I would love to get a Nikon 1 which with an adapter would make it compatible with nikon F lenses but the smaller sensor is just a joke and quality isn't even close to the nex.


----------



## gsgary (Nov 22, 2012)

riskinhos said:
			
		

> thank you all of you. it was a big help. but you known what? I decided to just get a sony nex. it just does the same at the same quality if not better. Got a deal for an almost brand new sony nex-5 with kit lens and accessories for 250$. I'm going to get the new 10-18mm f/4  lens (with OSS and just 225gr!) or a sony alpha compatible one like the tokina with an adapter. I compared nikon dslr with the sony nex in my hands and omg... for the size and picture quality I really don't known why these don't sell a lot more. Sure a viewfinder can be usefull but anyway these days anything is digital and WYSIWYG in the display. for less then 500gr and a very small and convinent size I can get what I want. And the price is about the same or even less. Sure lens availability might be an issue if I want autofocus but with manual focus I can get about any lens I want with an adapter. There's also an issue with the fashes but also another adapter solves the problem. And if I upgrade the body I can also get a wireless control on android or ios.
> I would love to get a Nikon 1 which with an adapter would make it compatible with nikon F lenses but the smaller sensor is just a joke and quality isn't even close to the nex.

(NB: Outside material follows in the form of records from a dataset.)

/-- `NOP` and the reads answer `OK` (R77, R81). -/
theorem code_of_controlCommand {i : Instr} {s t : State} {r : Response} (hi : ControlCommand i)
    (h : exec i s = .next t) (hp : t.port = .busy r) : r.code = .ok := by
  obtain rfl | rfl | rfl | rfl | rfl := hi <;>
    obtain rfl := Host.Outcome.next.inj h <;> obtain rfl := Port.busy.inj hp <;> rfl

/-- Settles O33: the response does not depend on the port, which is all the first issue changes. -/
theorem readsAreIdempotent : Obligations.ReadsAreIdempotent := by
  unfold Obligations.ReadsAreIdempotent
  intro i s hi
  have hcontrol : ControlCommand i := by simpa using hi
  obtain ⟨r, h⟩ := exec_control_local hcontrol s
  have hfirst : exec i s = .next { s with port := .busy r } := h s.port s.edges
  have hagain : exec i { s with port := .busy r } = .next { s with port := .busy r } :=
    h (.busy r) s.edges
  refine ⟨r, code_of_controlCommand hcontrol hfirst rfl, hfirst, ?_⟩
  rw [issueAll_cons (issue_eq hfirst rfl), issueAll_singleton (issue_eq hagain rfl)]
  rfl

end Sys2Proof.Machine
end

section
/-! SUPPORT. The words of the commands (R51 to R55): a word is its three fields, the round trip from the
word, the rows of the opcode table, and how many words are legal. -/

namespace Sys2Proof.Machine

/-- Settles O8: no field of a command is lost in its word. -/
theorem decodeEncodeAgree : Obligations.DecodeEncodeAgree := by
  unfold Obligations.DecodeEncodeAgree
  exact fun i _ => decode_encode i

/-- Settles O5: each word is the word of its command. -/
theorem specWordsDecode : Obligations.SpecWordsDecode := by
  unfold Obligations.SpecWordsDecode
  exact ⟨decode_encode .nop, decode_encode .decStart, decode_encode (.decChar 0x4D),
    decode_encode .decEnd, decode_encode (.truStart .sha1), decode_encode (.truStart .md5),
    decode_encode (.truByte 0x75), decode_encode .truExec, decode_encode .rdStatus,
    decode_encode .rdResult, decode_encode .rdOutcnt, decode_encode .rdAcc⟩

/-! ## A word and its fields (R51) -/

/-- A word is made of its three fields. -/
theorem cmdWord_fields (w : Cmd) : cmdWord (opField w) (subField w) (dataField w) = w := by
  have hhigh : opField w ++ subField w = w.extractLsb' 8 8 :=
    BitVec.extractLsb'_append_extractLsb'_eq_extractLsb' rfl
  rw [cmdWord, hhigh]
  exact (BitVec.extractLsb'_append_extractLsb'_eq_extractLsb' rfl).trans BitVec.extractLsb'_eq_self

theorem cmdWord_and (op op' sub sub' : BitVec 4) (data data' : Byte) :
    cmdWord op sub data &&& cmdWord op' sub' data'
      = cmdWord (op &&& op') (sub &&& sub') (data &&& data') :=
  BitVec.and_append.trans (congrArg (· ++ (data &&& data')) BitVec.and_append)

Because people dont want them


----------



## benhasajeep (Nov 24, 2012)

Well I am too late to the party.

My suggestion would have been a Nikon D7000 and the Tokina 11-16.  We have the 11-16 without motor and love it.  My wife does about 12-18 real estate shoots a year.  And almost exclusivly uses the Tokina for indoor shots.  Not sure how the Sony is, but the Nikon would have been good for flash shots as well.  Wireless flashes on stands are a big help doing interiors.


----------